Harlem in the 1930’s- Part 2


I was brought up knowing that my grandparents were West Indian immigrants. I knew my father was born with dual citizenship. It wasn’t until this part of our talks that I realized how it affected him.

Earlier you said you didn’t really think of yourself as a child of immigrants despite the fact that you were born with dual citizenship. Why weren’t you aware you were a child of immigrants?

 I wasn’t included in that story, I wasn’t part of the immigrants who built America. They were all white. We were from Bahamas, Trinidad, like that.

Some said West Indians were siddity (stuck up). Is that true? 

harlem strivers row

Harlem – Strivers Row

No. that was nonsense. First of all they were a culture apart.  The siddity black folks were American born Blacks they lived on Strivers Row and Sugar Hill and they were the cheapest. If you were at their house they would feed each other one by one rather than offer some food.  (I was taught, as my father was taught, that if one ate, all ate.  If there wasn’t enough to share we had to wait until our company went home to eat.  If the meal could be stretched it was, and we all ate together.)

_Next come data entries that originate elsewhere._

-- ==== Sys2Proof/Tests/Slice0.lean ====
section
/-! SUPPORT. Tests: ill-formed commands that WellFormed refuses, states and operands that meet the hypotheses of each
statement, and one step of each family. -/
namespace Sys2Proof.Tests

open Sys2Proof Sys2Proof.Machine

set_option maxRecDepth 20000
set_option linter.unusedVariables false

/-! ## Helpers -/

/-- A part in Run at READY. -/
def up : State :=
  let s := State.reset
  { s with
    sys := { s.sys with stage := .ready, hold := .none, oscOn := true }
    pwr := { s.pwr with state := .run, vddioOk := true }
    dport := { s.dport with announced := true }
    orders := { s.orders with loaded := true } }

/-- A line of the Desk. -/
def ln (pos : List Arg) (named : List (String × Arg)) : Line :=
  { origin := .port .desk, tag := none, pos := pos, named := named, block := .absent }

/-- Whether a line is accepted: it is taken, runs, and gives no error. -/
def accepts (s : State) (f : Form) (l : Line) (es : List Er) : Bool :=
  s.listens l.origin && s.orders.checking.isNone && (s.formErs f l).isEmpty && es.isEmpty

/-- What `accepts` decides is acceptance. -/
theorem test_accepts_means (s : State) (f : Form) (l : Line) (es : List Er) (h : accepts s f l es = true) :
    s.Accepts f l es := by
  simp only [accepts, Bool.and_eq_true, Option.isNone_iff_eq_none, List.isEmpty_iff] at h
  exact ⟨h.1.1.1, h.1.1.2, h.1.2, h.2⟩

/-! ## States -/

def anOrder : OrderSlot :=
  { enabled := true, cont := false, retries := 0, trigger := .none, limitMs := 0, name := "A", lines := ["STAT", "STAT"] }

/-- Slot 31 holds an order. -/
def ordered : State :=
  let o := up.orders
  { up with orders := { o with slots := vset o.slots 31 (some anOrder) } }

def aRun : Run := { k := 31, slot := anOrder, ready := 0 }

/-- Order 31 runs. -/
def running : State := { ordered with orders := { ordered.orders with run := some aRun } }

/-- Event 100 is pending beside it. -/
def runningP : State := { running with events := { running.events with pend := (1 : BitVec 128) <<< 100 } }

/-- Order 31 is pending, behind none. -/
def pendingOrder : State := { ordered with orders := { ordered.orders with pending := [{ k := 31 }] } }

/-- The state with one ticket. -/
def withTicket (s : State) (t : Ticket) : State := { s with tickets := { s.tickets with pool := [t], last := some t.n } }

def aTicket : Ticket := { n := 511, queue := .pwr, owner := .host .desk, op := .pwrMeasure }
def queued : State := withTicket up aTicket
/-- A Desk that holds its returns. -/
def holding : State := { up with cfg := { up.cfg with desk := { up.cfg.desk with desk := 0xC7 } } }
def doneTicket : Ticket := { aTicket with st := .held, result := some .done }
def complete : State := withTicket holding doneTicket
def eraseTicket : Ticket := { n := 511, st := .running, queue := .stacks, owner := .order 31, op := .orderErase 3 }
def aRunT : Run := { aRun with await := .ticket 511 }
def runningT : State :=
  let s := withTicket running eraseTicket
  { s with orders := { s.orders with run := some aRunT } }

/-- A parent. -/
def par : State := { up with cfg := { up.cfg with link := { up.cfg.link with config := 0x000E4533 } } }

def aKid : CatEntry := { idx := 0, short := 5, valid := true, listed := true, eui := 7 }

/-- A parent with one child. -/
def kid : State := { par with link := { par.link with st := .parent, cat := [aKid] } }
/-- A parent with one child that sniffs. -/
def kidSniff : State :=
  { kid with link := { kid.link with cat := [{ aKid with sniffEvery := 60 }] } }

/-- An End. -/
def kin : State := { up with cfg := { up.cfg with link := { up.cfg.link with config := 0x000D4533 } } }
/-- An End that is associated. -/
def assoc1 : State :=
  { kin with link := { kin.link with st := .associated, assoc := some { pan := 1, parent := 0, eui := 3, own := 2 } } }

def keeping : State := { up with day := { up.day with keeperOk := true } }

def anEntry : RxEntry :=
  { id := 0, fmt := .s, flags := 0, octets := [1#8, 2#8], lqi := 0, sync := 0, rssi := 0, afc := 0, plan := 0, chan := 0, snr := 0,
    serr := 0 }
/-- One frame in the RX ring. -/
def framed1 : State := { up with frame := { up.frame with rx := [anEntry] } }

def aPart : Part19 := { kib := 8, pmax := 240, refuse := false }
/-- The Stacks are partitioned. -/
def parted : State := { up with store := { up.store with part := some aPart } }
/-- The archive holds accession 1. -/
def archived : State := { parted with store := { parted.store with next := 2, shelf := [(8464, 1), (8465, 0), (8466, 0), (8467, 0), (8479, 0xC5)] } }

/-- A change of tariff is pending, without and with its ticket. -/
def pended : State := { up with ledger := { up.ledger with pend := some (0, 100) } }
def schedTicket : Ticket := { n := 511, queue := .ledger, owner := .host .desk, startAt := some 100, op := .tariffSched 0 100 }
def pendedT : State :=
  { withTicket up schedTicket with ledger := { up.ledger with pend := some (0, 100), pendTicket := some 511 } }
/-- Tariff 1 is defined. -/
def tariffed : State :=
  { up with ledger := { up.ledger with tariffs := vset up.ledger.tariffs 1 (some ⟨100, 3600⟩) } }

def rawState : State := { up with noise := { up.noise with st := .raw } }
/-- The Vault holds its key-encryption key and a key in slot 7, and the noise source is ready. -/
def keyed : State :=
  { up with
    vault := { up.vault with slots := vset (vset up.vault.slots 0 (some 1)) 7 (some 2) }
    noise := { up.noise with st := .ready, drbg := some {} } }

def sealable : State := { up with vault := { up.vault with slots := vset (vset up.vault.slots 0 (some 1)) 1 (some 2) } }

def sswOnSt : State := { up with ssw := { up.ssw with st := .on } }

/-- Collator 3 is open. -/
def colOpen : State :=
  { up with collate := { up.collate with cols := vset up.collate.cols 3 { isOpen := true, opened := true } } }

/-- A draft of one line. -/
def drafted : State := { up with orders := { up.orders with draft := ["STAT"] } }

/-- A format S frame as it is received: a PHR that tells its length, a 2-octet check sequence and no whitening, then the
frame with its check sequence (14_frames R366). -/
def sealed (o : List Byte) : List Byte := [16#8, BitVec.ofNat 8 (o.length + 2)] ++ o ++ fcsOf false o

def aLine : OutLine := { kind := .reply true, toks := [w "OK"] }

/-- A framed Desk. -/
def framedUp : State := { up with cfg := { up.cfg with desk := { up.cfg.desk with desk := 0xA7 } } }

/-- A ticket on PWR that waits for ticket 7, which stands before it. -/
def behind (st : TState) (r : Option Result) : State :=
  let t := up.tickets
  { up with tickets := { t with
    pool := [{ aTicket with n := 7, queue := .radio, st := st, result := r }, { aTicket with after := some 7 }] } }

/-- Order 31 is loaded and alarm 3 is due to start it. -/
def alarmed : State :=
  { ordered with day := { ordered.day with alarms := vset ordered.day.alarms 3 { st := .armed, order := some 31 } } }

/-- A pool with no free number. -/
def fullPool : State :=
  { kin with
    link := { kin.link with nextPoll := some 0 }
    tickets := { kin.tickets with pool := (List.range 512).map (fun i => { aTicket with n := i }) } }

/-- A carrel with power. -/
def poweredUp : State := { up with pwr := { up.pwr with powered := 0xFF } }

def aSlip : Slip :=
  { next := 0, last := true, src := 0x20000, dst := 0x3FFFC, size := 4, shelf := false, walkDst := false, other := 4, c0 := 1,
    s0 := 4 }

def pRun : PRun := { ticket := 511, max := 1, at_ := 0x18000, fifo := false, input := none }

/-- A call slip stands at 0x18000. -/
def slipped : State := poweredUp.carrelWrite 0x18000 aSlip.bytes

/-- Octets that make no call slip stand at 0x18000. -/
def badSlip : State := poweredUp.carrelWrite 0x18000 (List.replicate 32 0xFF#8)

/-- Channel 3 of the Porter. -/
def withChan (s : State) (c : Chan) : State := s.setChan 3 c

def isReady (s : State) (a : Nat) : Bool := s.pwr.powered.getLsbD (a / 0x8000) && !s.stalled (a / 0x8000)

def colReady : State := { slipped with collate := colOpen.collate }
def colFull : State := colReady.setCol 3 { colReady.col 3 with stages := [8, 8] }

def isBad : Lexed → Bool | .bad _ _ => true | _ => false
def isGood : Lexed → Bool | .good _ => true | _ => false
def isEmptyLine : Lexed → Bool | .empty => true | _ => false
def isFrame : Machine.Parsed → Bool | .frame _ => true | _ => false
def isAckFrame : Machine.Parsed → Bool | .ack _ => true | _ => false

def regOr (a : Nat) : Reg := (regAt a).getD (roReg 0 "" [] (fun _ => 0))
def lexedErr : Lexed → Er | .bad _ e => e | _ => ⟨"", []⟩
def lexedGood : Lexed → LexLine | .good x => x | _ => { tag := none, verb := "" }
def frameOf : Machine.Parsed → Rcv | .frame r => r | _ => { fmt := .s, ring := [] }
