/-- Entry to FAULTED with its cause; the cooling timer runs for a fault by temperature (R48, R54, R55, R62). No rule
orders the FAULT note, the PACK record and PACK_FAULT: they stand in this order, so that an ATTENTION for LINK_OVERRUN
or LOG_OVERRUN of the same event is sent before PACK_FAULT joins the set, and lists it not. DESIGN CHOICE, log entry
91. -/
def State.goFaulted (s : State) (cause : FaultCause) (failing : Option FailingQuantity) : State :=
  let t := s.withBay fun b =>
    { b.go .faulted with
      cause := some cause, failing := failing, freed := none
      cooling := if cause = .hot ∨ failing = some .temperature then some Config.coolingMs else none }
  let record := match cause with
    | .checkFail => PackCause.checkFail
    | .hot => .hot
  (((t.sendBase (.fault cause)).handPack record s.bay.state failing).setCond .packFault).endRole

/-- Entry to FREED, with its GONE, which waits in LISTEN (R51, R52, R63). Of the rules R51 and R61 neither orders GONE and
the SETTLED of a role check that ends at this entry: GONE is queued first. DESIGN CHOICE, log entry 89. -/
def State.goFreed (s : State) : State :=
  let t := s.withBay fun b =>
    { b.go .freed with ask := .none, answer := none, reAsk := false, freed := some Config.freedMs,
                       cooling := none, goneOwed := b.goneOwed || s.listening }
  (t.sendBase .gone).endRole

/-- Entry to RELEASING (R50, R58). -/
def Bay.goReleasing (b : Bay) : Bay :=
  { b.go .releasing with drainedSent := false, ask := .none, answer := none }

/-! ### Acting on the roster image (R49) -/

/-- Path transitions are deferred (R49). -/
def State.bayDeferred (s : State) : Bool := s.shockHold || s.listening

/-- A path transition to READY, unless it is deferred (R49). -/
def State.openPath (s : State) : State := if s.bayDeferred then s else s.withBay fun b => b.go .ready

/-- The return of a CARRYING bay to READY, which the rescue grace suppresses (R49, R56). DEDUCED, log
entry 37. -/
def State.returnReady (s : State) : State :=
  if s.bay.grace.isSome then s.withBay fun b => { b with graceSkipped := true }
  else if s.bay.graceSkipped then s
  else s.openPath

/-- The bay acts on its roster image (R49). -/
def State.actOnImage (s : State) : State :=
  match s.image with
  | none => s
  | some i =>
    let own := rosterEntry i.record s.sys.station
    match s.bay.state with
    | .ready =>
      match own with
      | some e =>
        if e.state = .carrying ∧ e.weight > 0 then
          if s.bayDeferred then s
          else
            (s.withBay fun b => b.go .carrying).sendBase (.taken i.record.version)
        else s
      | none => s
    | .carrying =>
      match own with
      | some e =>
        if e.state = .releasing then s.withBay Bay.goReleasing
        else if e.state = .carrying ∧ e.weight > 0 then s.withBay fun b => { b with grace := none }
        else s.returnReady
      | none => s.returnReady
    | .releasing =>
      match own with
      | some e =>
        if e.state = .carrying then s.withBay fun b => b.go .carrying
        else if e.state = .releasing then s
        else s.openPath
      | none => s.openPath
    | _ => s

/-- The image is replaced at a BAY: one that shows it CARRYING ends the rating of a rescue close, whatever its weight,
and one that shows it CARRYING with weight ends the rescue grace at once; one that shows it CARRYING without weight is
not acted on, and leaves the grace (DESIGN CHOICE, log entry 53). A first image
replaces no sender, so a waiting ask stands (DESIGN CHOICE, log entry 56). An ask that waits is refused before the
bay acts on the image, also where the image shows its entry RELEASING (DESIGN CHOICE, log entry 69)
(R49, R56, R58). -/
def State.bayImage (s : State) (old : Option Image) (new : Image) : State :=
  let changed := match old with
    | some i => i.sender != new.sender || i.record.epoch != new.record.epoch
    | none => false
  let waiting := match s.bay.ask with
    | .waiting _ => true
    | _ => false
  let assigned : Bool := match rosterEntry new.record s.sys.station with
    | some e => e.state == .carrying
    | none => false
  let weighs : Bool := match rosterEntry new.record s.sys.station with
    | some e => !(e.weight == 0)
    | none => false
  let t := s.withBay fun b =>
    { b with
      graceSkipped := false, grace := if assigned && weighs then none else b.grace
      rescueRating := b.rescueRating && !assigned }
  (if changed && waiting then t.withBay Bay.refuseAsk else t).actOnImage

West Indians would come over here and bust ass. I grew up during the welfare times. The Great Depression. My father’s biggest pride is he never went on welfare. He had a job the entire depression. And I think that attitude that was real. I will admit my mama thought that all these people were no good. I swear. We lived on the fourth floor. I’d sit up in the window and my mother would be coming down the block and if there was an elephant lying on the sidewalk she’d trip over it. Her face was up in the air.

harlem cricket

Young cricket player in Harlem

Pride? Oh yeah tons of pride. And they were British. All these folks were British. There was bunch of cultural stuff that was West Indian. There was a formality as such that comes with the culture. They flew box kites, they played cricket. There was a bunch of cultural stuff that wasn’t these folks (African-Americans)

 

 But my mother, if I brought someone home I had to do a twenty page paper, where their mommy came from, where their daddy came from, what they did for a living.

And there is other stuff. I came out to California 1950 got a job as a recreational director at Hoover Junior High School and across the street from the playground there was a little grocery store that sold Ebony (magazines). Ebony was comparatively new, four or five years old. The Ebony cover was a question. “Are West Indians taking over Negro Society?” I had to crack up.  My parents had an accent and I had a little one for a while. But there again these were Black people. When I got into the larger Black world I became a monkey chaser, Black dudes were down on us.  Seriously!

You became a jungle bunny?

 Oh yeah. Somehow it was cooler to come out of some cotton field than to come from the islands.